Work task.
Return only what lies between the first line of the entries and the line containing "tStart : Count := 0", both lines included.

Stored data:
/-- One DUT lane (chapter 16). -/
structure Lane where
  item   : Option Nat := none
  /-- The item's first UI has come (R296). -/
  begun  : Bool := false
  tx     : Bool := false
  locked : Bool := false
  sync   : Bool := false
  synced : Bool := false
  inv    : Bool := false
  noLock : Bool := false
  noSync : Bool := false
  losses : Nat := 0
  bits   : Nat := 0
  errs   : Nat := 0
  resyncs : Nat := 0
  freq   : Int := 0
  tLock  : Count := 0
  tSync  : Count := 0
  tErr   : Count := 0
  everLock : Bool := false
  events : List LaneEv := []
  lost   : Nat := 0
  points : List Nat := []
  done   : Bool := false
  /-- Count of the first UI (Table 16.6). -/
  tStart : Count := 0
  /-- The class last recognised (R299). -/
  seen   : Option Nat := none
  /-- The receiver recovers a clock, with a LANE item or without (R293, R303). -/
  rx     : Bool := false
deriving DecidableEq, Repr

/-- A read word of a result queue with its VALID (R264, R265). -/
structure QWord where
  bytes : List Byte
  valid : Nat
deriving DecidableEq, Repr

/-- A result queue (R261 to R267): words holds the complete words from REL on, part the bytes of the partial word. -/
structure Queue where
  words : List QWord := []
  part  : List Byte := []
  wr    : BitVec 17 := 0
  rd    : BitVec 17 := 0
  mark  : BitVec 17 := 0
  rel   : BitVec 17 := 0
  overrun : Bool := false
  dropped : BitVec 32 := 0
  /-- Bytes that wait in the staging buffer of each writer, by its tag, and the Headwater count to which the write side
  has taken from them (R263). -/
  staged  : Tab Nat := []
  stagedAt : Count := 0
deriving DecidableEq, Repr

/-- Where a DMA channel stands (R268 to R274). -/
inductive DPhase where
  | idle | fetching | moving | writeback | stopping
deriving DecidableEq, Repr

/-- A DMA channel. -/
structure Dma where
  item   : Option Nat := none
  phase  : DPhase := .idle
  start  : Bool := false
  addr   : Nat := 0
  ctrl   : Word := 0
  src    : BitVec 64 := 0
  dst    : BitVec 64 := 0
  next   : BitVec 64 := 0
  /-- DMAn_COUNT, the bytes to move, and COUNT as the descriptor holds it. -/
  count  : Nat := 0
  total  : Nat := 0
  size   : Nat := 0
  /-- Bytes asked for so far, and read bursts outstanding: offset and bytes. -/
  asked  : Nat := 0
  reads  : List (Nat × Nat) := []
  /-- Write beats, or packets of them, outstanding: offset and bytes. -/
  beats  : List (Nat × Nat) := []
  done   : Nat := 0
  status : Byte := 0
  failed : Bool := false
  lastValid : Nat := 0
  drained : Bool := false
  /-- A queue-source descriptor outside the bounds of R269. -/
  bad    : Bool := false
  /-- Write beats gathered for the next MEM_WR packet, and the offset of their first byte (R270). -/
  gather : List Byte := []
  gatherAt : Nat := 0
deriving DecidableEq, Repr

/-- Port states (Table 17.1). -/
inductive PortSt where
  | down | training | up | degraded | bypassed
deriving DecidableEq, Repr

/-- A Trellis port (R307 to R316). -/
structure PortState where
  st      : PortSt := .bypassed
  lanes   : BitVec 4 := 0
  full    : Bool := false
  retries : BitVec 32 := 0
  nbAddr  : BitVec 11 := 0
  nbM     : BitVec 28 := 0
  nbLanes : BitVec 4 := 0
  nbFull  : Bool := false
  nbKnown : Bool := false
  drop    : Option Nat := none
  /-- The lane set of the last training that succeeded; zero before the first (R378). -/
  lastLanes : BitVec 4 := 0
  byHost  : Bool := false
  txSeq   : BitVec 12 := 0
  rxSeq   : BitVec 12 := 0
  /-- NAKs received for one LSEQ, and that LSEQ (R314). -/
  naks    : Nat := 0
  nakSeq  : BitVec 12 := 0
  nakDue  : Bool := false
  ackDue  : Bool := false
  /-- Packets sent and not acknowledged, each with the port it came by (4: this node's own), the packet as it was held and
  as it was sent. -/
  replay  : List (Nat × Packet × Packet) := []
  /-- Packets held for this port: the input buffer each stands in (2 × input port + DL; 8 for local injection; 16 more
  where that buffer is already free). A packet that came by a port holds the LSEQ it came with until it is sent; bit 15
  of that field is set where the port has since begun anew with another neighbour. -/
  waiting : List (Nat × Packet) := []
  /-- The virtual channel and, per channel, the input that had the last turn (R316). -/
  vcTurn  : Nat := 3
  inTurn  : Tab Nat := []
  /-- The last link-control packet (LINK or TRAIN) the port has sent (R315). -/
  lastCtl : Option Packet := none
  /-- Flits freed in the input buffer of VC v, DL d (key 2v + d), and the neighbour's counts (R316). -/
  freed   : Tab Byte := []
  credit  : Tab Byte := []
  used    : Tab Byte := []
  /-- The credit counts last sent, which a Ford drain keeps (R326). -/
  shown   : Tab Byte := []
  /-- Broadcast requests that came by this port and wait for room in their mailbox's ring, oldest first (R321). -/
  ingress : List Packet := []
  /-- The neighbour is another one than at the last training. -/
  fresh   : Bool := false
  xT1     : Option Count := none
  /-- TAG of the time exchange that is outstanding (R322, R331). -/
  xTag    : Option (BitVec 16) := none
  /-- Sums of the exchanges of OPC_SYNC_MEASURE, in half LSB: done, sum, least, greatest offset, sum of delays. -/
  xDone   : Nat := 0
  xSum    : Int := 0
  xMin    : Int := 0
  xMax    : Int := 0
  xDelay  : Int := 0
deriving DecidableEq, Repr

/-- An outstanding request of this node (R322): TAG, class, address, and what it is for (a DMA channel, a burst slot or
none). -/
structure Outst where
  tag  : BitVec 16
  cls  : Byte
  addr : Nat
  dma  : Option Nat := none
  slot : Option Nat := none
  /-- This node has found its destination unreachable: it is answered with STATUS 3 (R320). -/
  dead : Bool := false
deriving DecidableEq, Repr

/-- A mailbox message sent and not yet acknowledged end to end (R323): the mailbox whose response ring still holds it (4:
none), and whether the link and the receiver have acknowledged it. -/
structure Copy where
  pkt   : Packet
  mb    : Nat := 4
  acked : Bool := false
  got   : Bool := false
deriving DecidableEq, Repr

Result for this exercise.
/-- One DUT lane (chapter 16). -/
structure Lane where
  item   : Option Nat := none
  /-- The item's first UI has come (R296). -/
  begun  : Bool := false
  tx     : Bool := false
  locked : Bool := false
  sync   : Bool := false
  synced : Bool := false
  inv    : Bool := false
  noLock : Bool := false
  noSync : Bool := false
  losses : Nat := 0
  bits   : Nat := 0
  errs   : Nat := 0
  resyncs : Nat := 0
  freq   : Int := 0
  tLock  : Count := 0
  tSync  : Count := 0
  tErr   : Count := 0
  everLock : Bool := false
  events : List LaneEv := []
  lost   : Nat := 0
  points : List Nat := []
  done   : Bool := false
  /-- Count of the first UI (Table 16.6). -/
  tStart : Count := 0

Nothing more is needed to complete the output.